Я заглянул к себе в номер в поисках какого-либо головного убора. Может быть, шляпа какая-нибудь найдется или панама. Солнце поднялось уже достаточно высоко и палило нещадно. Шляпы я не нашел, пришлось обмотать голову полотенцем. Зато обнаружились прекрасные сандалии. Идти по раскаленному песку босиком было бы совершенно невозможно. Из холодильника за барной стойкой я достал бутылочку ледяной колы. Покосился на виски и почему-то остался равнодушен. И правильно. В такую жару виски не к месту. Идти далеко.

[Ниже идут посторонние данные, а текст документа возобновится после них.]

section setConfig
variable (s : State) (c : Settings)
@[simp] theorem setConfig_nreset : (s.setConfig c).nreset = s.nreset := rfl
@[simp] theorem setConfig_bus : (s.setConfig c).bus = s.bus := rfl
@[simp] theorem setConfig_lineIn : (s.setConfig c).lineIn = s.lineIn := rfl
@[simp] theorem setConfig_config : (s.setConfig c).config = c := rfl
@[simp] theorem setConfig_port : (s.setConfig c).port = s.port := rfl
@[simp] theorem setConfig_sel : (s.setConfig c).sel = s.sel := rfl
@[simp] theorem setConfig_slots : (s.setConfig c).slots = s.slots := rfl
@[simp] theorem setConfig_launcher : (s.setConfig c).launcher = s.launcher := rfl
@[simp] theorem setConfig_entries : (s.setConfig c).entries = s.entries := rfl
@[simp] theorem setConfig_stations : (s.setConfig c).stations = s.stations := rfl
@[simp] theorem setConfig_pool : (s.setConfig c).pool = s.pool := rfl
@[simp] theorem setConfig_trunk : (s.setConfig c).trunk = s.trunk := rfl
@[simp] theorem setConfig_reports : (s.setConfig c).reports = s.reports := rfl
@[simp] theorem setConfig_counters : (s.setConfig c).counters = s.counters := rfl
@[simp] theorem setConfig_resets : (s.setConfig c).resets = s.resets := rfl
@[simp] theorem setConfig_choices : (s.setConfig c).choices = s.choices := rfl
@[simp] theorem setConfig_pending : (s.setConfig c).pending = s.pending := rfl
end setConfig

section setPort
variable (s : State) (p : Port)
@[simp] theorem setPort_nreset : (s.setPort p).nreset = s.nreset := rfl
@[simp] theorem setPort_bus : (s.setPort p).bus = s.bus := rfl
@[simp] theorem setPort_lineIn : (s.setPort p).lineIn = s.lineIn := rfl
@[simp] theorem setPort_config : (s.setPort p).config = s.config := rfl
@[simp] theorem setPort_port : (s.setPort p).port = p := rfl
@[simp] theorem setPort_sel : (s.setPort p).sel = s.sel := rfl
@[simp] theorem setPort_slots : (s.setPort p).slots = s.slots := rfl
@[simp] theorem setPort_launcher : (s.setPort p).launcher = s.launcher := rfl
@[simp] theorem setPort_entries : (s.setPort p).entries = s.entries := rfl
@[simp] theorem setPort_stations : (s.setPort p).stations = s.stations := rfl
@[simp] theorem setPort_pool : (s.setPort p).pool = s.pool := rfl
@[simp] theorem setPort_trunk : (s.setPort p).trunk = s.trunk := rfl
@[simp] theorem setPort_reports : (s.setPort p).reports = s.reports := rfl
@[simp] theorem setPort_counters : (s.setPort p).counters = s.counters := rfl
@[simp] theorem setPort_resets : (s.setPort p).resets = s.resets := rfl
@[simp] theorem setPort_choices : (s.setPort p).choices = s.choices := rfl
@[simp] theorem setPort_pending : (s.setPort p).pending = s.pending := rfl
end setPort

section setSel
variable (s : State) (x : Selectors)
@[simp] theorem setSel_nreset : (s.setSel x).nreset = s.nreset := rfl
@[simp] theorem setSel_bus : (s.setSel x).bus = s.bus := rfl
@[simp] theorem setSel_lineIn : (s.setSel x).lineIn = s.lineIn := rfl
@[simp] theorem setSel_config : (s.setSel x).config = s.config := rfl
@[simp] theorem setSel_port : (s.setSel x).port = s.port := rfl
@[simp] theorem setSel_sel : (s.setSel x).sel = x := rfl
@[simp] theorem setSel_slots : (s.setSel x).slots = s.slots := rfl
@[simp] theorem setSel_launcher : (s.setSel x).launcher = s.launcher := rfl
@[simp] theorem setSel_entries : (s.setSel x).entries = s.entries := rfl
@[simp] theorem setSel_stations : (s.setSel x).stations = s.stations := rfl
@[simp] theorem setSel_pool : (s.setSel x).pool = s.pool := rfl
@[simp] theorem setSel_trunk : (s.setSel x).trunk = s.trunk := rfl
@[simp] theorem setSel_reports : (s.setSel x).reports = s.reports := rfl
@[simp] theorem setSel_counters : (s.setSel x).counters = s.counters := rfl
@[simp] theorem setSel_resets : (s.setSel x).resets = s.resets := rfl
@[simp] theorem setSel_choices : (s.setSel x).choices = s.choices := rfl
@[simp] theorem setSel_pending : (s.setSel x).pending = s.pending := rfl
end setSel

section setLauncher
variable (s : State) (l : Launcher)
@[simp] theorem setLauncher_nreset : (s.setLauncher l).nreset = s.nreset := rfl
@[simp] theorem setLauncher_bus : (s.setLauncher l).bus = s.bus := rfl
@[simp] theorem setLauncher_lineIn : (s.setLauncher l).lineIn = s.lineIn := rfl
@[simp] theorem setLauncher_config : (s.setLauncher l).config = s.config := rfl
@[simp] theorem setLauncher_port : (s.setLauncher l).port = s.port := rfl
@[simp] theorem setLauncher_sel : (s.setLauncher l).sel = s.sel := rfl
@[simp] theorem setLauncher_slots : (s.setLauncher l).slots = s.slots := rfl
@[simp] theorem setLauncher_launcher : (s.setLauncher l).launcher = l := rfl
@[simp] theorem setLauncher_entries : (s.setLauncher l).entries = s.entries := rfl
@[simp] theorem setLauncher_stations : (s.setLauncher l).stations = s.stations := rfl
@[simp] theorem setLauncher_pool : (s.setLauncher l).pool = s.pool := rfl
@[simp] theorem setLauncher_trunk : (s.setLauncher l).trunk = s.trunk := rfl
@[simp] theorem setLauncher_reports : (s.setLauncher l).reports = s.reports := rfl
@[simp] theorem setLauncher_counters : (s.setLauncher l).counters = s.counters := rfl
@[simp] theorem setLauncher_resets : (s.setLauncher l).resets = s.resets := rfl
@[simp] theorem setLauncher_choices : (s.setLauncher l).choices = s.choices := rfl
@[simp] theorem setLauncher_pending : (s.setLauncher l).pending = s.pending := rfl
end setLauncher

section setPool
variable (s : State) (p : Pool)
@[simp] theorem setPool_nreset : (s.setPool p).nreset = s.nreset := rfl
@[simp] theorem setPool_bus : (s.setPool p).bus = s.bus := rfl
@[simp] theorem setPool_lineIn : (s.setPool p).lineIn = s.lineIn := rfl
@[simp] theorem setPool_config : (s.setPool p).config = s.config := rfl
@[simp] theorem setPool_port : (s.setPool p).port = s.port := rfl
@[simp] theorem setPool_sel : (s.setPool p).sel = s.sel := rfl
@[simp] theorem setPool_slots : (s.setPool p).slots = s.slots := rfl
@[simp] theorem setPool_launcher : (s.setPool p).launcher = s.launcher := rfl
@[simp] theorem setPool_entries : (s.setPool p).entries = s.entries := rfl
@[simp] theorem setPool_stations : (s.setPool p).stations = s.stations := rfl
@[simp] theorem setPool_pool : (s.setPool p).pool = p := rfl
@[simp] theorem setPool_trunk : (s.setPool p).trunk = s.trunk := rfl
@[simp] theorem setPool_reports : (s.setPool p).reports = s.reports := rfl
@[simp] theorem setPool_counters : (s.setPool p).counters = s.counters := rfl
@[simp] theorem setPool_resets : (s.setPool p).resets = s.resets := rfl
@[simp] theorem setPool_choices : (s.setPool p).choices = s.choices := rfl
@[simp] theorem setPool_pending : (s.setPool p).pending = s.pending := rfl
end setPool

section setTrunk
variable (s : State) (t : Trunk)
@[simp] theorem setTrunk_nreset : (s.setTrunk t).nreset = s.nreset := rfl
@[simp] theorem setTrunk_bus : (s.setTrunk t).bus = s.bus := rfl
@[simp] theorem setTrunk_lineIn : (s.setTrunk t).lineIn = s.lineIn := rfl
@[simp] theorem setTrunk_config : (s.setTrunk t).config = s.config := rfl
@[simp] theorem setTrunk_port : (s.setTrunk t).port = s.port := rfl
@[simp] theorem setTrunk_sel : (s.setTrunk t).sel = s.sel := rfl
@[simp] theorem setTrunk_slots : (s.setTrunk t).slots = s.slots := rfl
@[simp] theorem setTrunk_launcher : (s.setTrunk t).launcher = s.launcher := rfl
@[simp] theorem setTrunk_entries : (s.setTrunk t).entries = s.entries := rfl
@[simp] theorem setTrunk_stations : (s.setTrunk t).stations = s.stations := rfl
@[simp] theorem setTrunk_pool : (s.setTrunk t).pool = s.pool := rfl
@[simp] theorem setTrunk_trunk : (s.setTrunk t).trunk = t := rfl
@[simp] theorem setTrunk_reports : (s.setTrunk t).reports = s.reports := rfl
@[simp] theorem setTrunk_counters : (s.setTrunk t).counters = s.counters := rfl
@[simp] theorem setTrunk_resets : (s.setTrunk t).resets = s.resets := rfl
@[simp] theorem setTrunk_choices : (s.setTrunk t).choices = s.choices := rfl
@[simp] theorem setTrunk_pending : (s.setTrunk t).pending = s.pending := rfl
end setTrunk

section setReports
variable (s : State) (r : Reports)
@[simp] theorem setReports_nreset : (s.setReports r).nreset = s.nreset := rfl
@[simp] theorem setReports_bus : (s.setReports r).bus = s.bus := rfl
@[simp] theorem setReports_lineIn : (s.setReports r).lineIn = s.lineIn := rfl
@[simp] theorem setReports_config : (s.setReports r).config = s.config := rfl
@[simp] theorem setReports_port : (s.setReports r).port = s.port := rfl
@[simp] theorem setReports_sel : (s.setReports r).sel = s.sel := rfl
@[simp] theorem setReports_slots : (s.setReports r).slots = s.slots := rfl
@[simp] theorem setReports_launcher : (s.setReports r).launcher = s.launcher := rfl
@[simp] theorem setReports_entries : (s.setReports r).entries = s.entries := rfl
@[simp] theorem setReports_stations : (s.setReports r).stations = s.stations := rfl
@[simp] theorem setReports_pool : (s.setReports r).pool = s.pool := rfl
@[simp] theorem setReports_trunk : (s.setReports r).trunk = s.trunk := rfl
@[simp] theorem setReports_reports : (s.setReports r).reports = r := rfl
@[simp] theorem setReports_counters : (s.setReports r).counters = s.counters := rfl
@[simp] theorem setReports_resets : (s.setReports r).resets = s.resets := rfl
@[simp] theorem setReports_choices : (s.setReports r).choices = s.choices := rfl
@[simp] theorem setReports_pending : (s.setReports r).pending = s.pending := rfl
end setReports

section setCounters
variable (s : State) (c : Counters)
@[simp] theorem setCounters_nreset : (s.setCounters c).nreset = s.nreset := rfl
@[simp] theorem setCounters_bus : (s.setCounters c).bus = s.bus := rfl
@[simp] theorem setCounters_lineIn : (s.setCounters c).lineIn = s.lineIn := rfl
@[simp] theorem setCounters_config : (s.setCounters c).config = s.config := rfl
@[simp] theorem setCounters_port : (s.setCounters c).port = s.port := rfl
@[simp] theorem setCounters_sel : (s.setCounters c).sel = s.sel := rfl
@[simp] theorem setCounters_slots : (s.setCounters c).slots = s.slots := rfl
@[simp] theorem setCounters_launcher : (s.setCounters c).launcher = s.launcher := rfl
@[simp] theorem setCounters_entries : (s.setCounters c).entries = s.entries := rfl
@[simp] theorem setCounters_stations : (s.setCounters c).stations = s.stations := rfl
@[simp] theorem setCounters_pool : (s.setCounters c).pool = s.pool := rfl
@[simp] theorem setCounters_trunk : (s.setCounters c).trunk = s.trunk := rfl
@[simp] theorem setCounters_reports : (s.setCounters c).reports = s.reports := rfl
@[simp] theorem setCounters_counters : (s.setCounters c).counters = c := rfl
@[simp] theorem setCounters_resets : (s.setCounters c).resets = s.resets := rfl
@[simp] theorem setCounters_choices : (s.setCounters c).choices = s.choices := rfl
@[simp] theorem setCounters_pending : (s.setCounters c).pending = s.pending := rfl
end setCounters

section setBus
variable (s : State) (b : Byte)
@[simp] theorem setBus_nreset : (s.setBus b).nreset = s.nreset := rfl
@[simp] theorem setBus_bus : (s.setBus b).bus = b := rfl
@[simp] theorem setBus_lineIn : (s.setBus b).lineIn = s.lineIn := rfl
@[simp] theorem setBus_config : (s.setBus b).config = s.config := rfl
@[simp] theorem setBus_port : (s.setBus b).port = s.port := rfl
@[simp] theorem setBus_sel : (s.setBus b).sel = s.sel := rfl
@[simp] theorem setBus_slots : (s.setBus b).slots = s.slots := rfl
@[simp] theorem setBus_launcher : (s.setBus b).launcher = s.launcher := rfl
@[simp] theorem setBus_entries : (s.setBus b).entries = s.entries := rfl
@[simp] theorem setBus_stations : (s.setBus b).stations = s.stations := rfl
@[simp] theorem setBus_pool : (s.setBus b).pool = s.pool := rfl
@[simp] theorem setBus_trunk : (s.setBus b).trunk = s.trunk := rfl
@[simp] theorem setBus_reports : (s.setBus b).reports = s.reports := rfl
@[simp] theorem setBus_counters : (s.setBus b).counters = s.counters := rfl
@[simp] theorem setBus_resets : (s.setBus b).resets = s.resets := rfl
@[simp] theorem setBus_choices : (s.setBus b).choices = s.choices := rfl
@[simp] theorem setBus_pending : (s.setBus b).pending = s.pending := rfl
end setBus

section setSlot
variable (s : State) (k : SlotId) (sl : Slot)
@[simp] theorem setSlot_nreset : (s.setSlot k sl).nreset = s.nreset := rfl
@[simp] theorem setSlot_bus : (s.setSlot k sl).bus = s.bus := rfl
@[simp] theorem setSlot_lineIn : (s.setSlot k sl).lineIn = s.lineIn := rfl
@[simp] theorem setSlot_config : (s.setSlot k sl).config = s.config := rfl
@[simp] theorem setSlot_port : (s.setSlot k sl).port = s.port := rfl
@[simp] theorem setSlot_sel : (s.setSlot k sl).sel = s.sel := rfl
@[simp] theorem setSlot_slots : (s.setSlot k sl).slots = s.slots.set k sl := rfl
@[simp] theorem setSlot_launcher : (s.setSlot k sl).launcher = s.launcher := rfl
@[simp] theorem setSlot_entries : (s.setSlot k sl).entries = s.entries := rfl
@[simp] theorem setSlot_stations : (s.setSlot k sl).stations = s.stations := rfl
@[simp] theorem setSlot_pool : (s.setSlot k sl).pool = s.pool := rfl
@[simp] theorem setSlot_trunk : (s.setSlot k sl).trunk = s.trunk := rfl
@[simp] theorem setSlot_reports : (s.setSlot k sl).reports = s.reports := rfl
@[simp] theorem setSlot_counters : (s.setSlot k sl).counters = s.counters := rfl
@[simp] theorem setSlot_resets : (s.setSlot k sl).resets = s.resets := rfl
@[simp] theorem setSlot_choices : (s.setSlot k sl).choices = s.choices := rfl
@[simp] theorem setSlot_pending : (s.setSlot k sl).pending = s.pending := rfl
end setSlot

Стрелка на цветном циферблате по-прежнему застыла на трех и совершенно не продвинулась за последние пол часа.
Сначала идти было совсем не трудно. Даже приятно. Я напрасно опасался раскаленного песка, потому что выяснилось, что лучше всего шагать вдоль линии прибоя, где набегающие волны сделали песок плотным и прохладным. Я даже снял ставшие не нужными сандалии и нес их в руке. Одно неудобство, чалма из полотенца постоянно разматывалась и, в конце концов, я просто покрыл им голову как платком. Когда становилось совсем жарко, я мочил полотенце в воде, и на какое-то время делалось легче. Кола была уже совсем не ледяной, но, когда захотелось пить, она оказалась очень даже кстати. Я отпил половину бутылочки и завернул ее пробкой. Нужно же было еще возвращаться.
Чем больше я приближался к цели своей прогулки, тем больше меня охватывало чувство беспокойства. Что-то с этим бунгало было не так. Спустя еще минут пятнадцать ходьбы, я понял, что. Бунгало было заброшено. И очень давно. Часть крыши провалилась, стены тоже. Едва ли я здесь кого-то найду, но не зря же тащился по жаре в такую даль.
Когда-то бунгало было копией моего. Такой же бассейн полумесяцем, такая же дорожка, идущая от моря до самых дверей. Только теперь бассейн зиял пустой бетонной ямой, дорожку занесло песком, а дверей и вовсе не было. Как и части передней стены.
Я подошел ближе. Не удивительно, что все обвалилось. Бревна, из которых были построены стены, на столько истлели от времени, что при прикосновении крошились на мелкую сухую пыль. Внешне они выглядели как бурая губка. Чудо, что вся конструкция еще держала какую-то форму. Сколько времени нужно, чтобы дерево дошло до такого состояния? Сто лет? Тысячу? Нечто подобное можно увидеть в музее палеонтологии.
В темноте провала, образовавшегося на месте двери, было сложно что-то рассмотреть. Угадывалась покрытая толстым слоем пыли стойка бара. На краю стойки такая же пыльная бутылка. Разумеется, этикетка не сохранилась, но я сразу понял, что это «Джемисон». Я прищурился, солнце слепило глаза. Вдруг подумалось, что наверняка там в провале прохладно. И мне захотелось немедленно шагнуть в тень, в полумрак, чтобы спрятаться от палящего солнца. И я шагнул.
Тень спасла от солнца, но облегчения не принесла. Из темных внутренностей развалин обдало жаром сауны. Пару секунд я стоял, моргая и привыкая к темноте. За спиной шумело море. Кричали чайки. Налево от стойки бара угадывалась кровать. Она едва виднелась под осыпавшимся потолком. Одно из упавших бревен лежало по диагонали и из-под него, из кучи тряпья торчала сухая ветка. Я присмотрелся. Разумеется, это была не ветка. Тонкая иссохшая, идеально мумифицированная в сухой жаре, человеческая рука. Постепенно глаза привыкли к сумраку, и теперь я видел торчащие из-под бревна ноги. Шорты почти совсем истлели от времени, но кое-где угадывался знакомый математический орнамент. Бревно упало прямо на голову лежащего, так что я был избавлен от вида мумифицированного лица. Но тело было видно.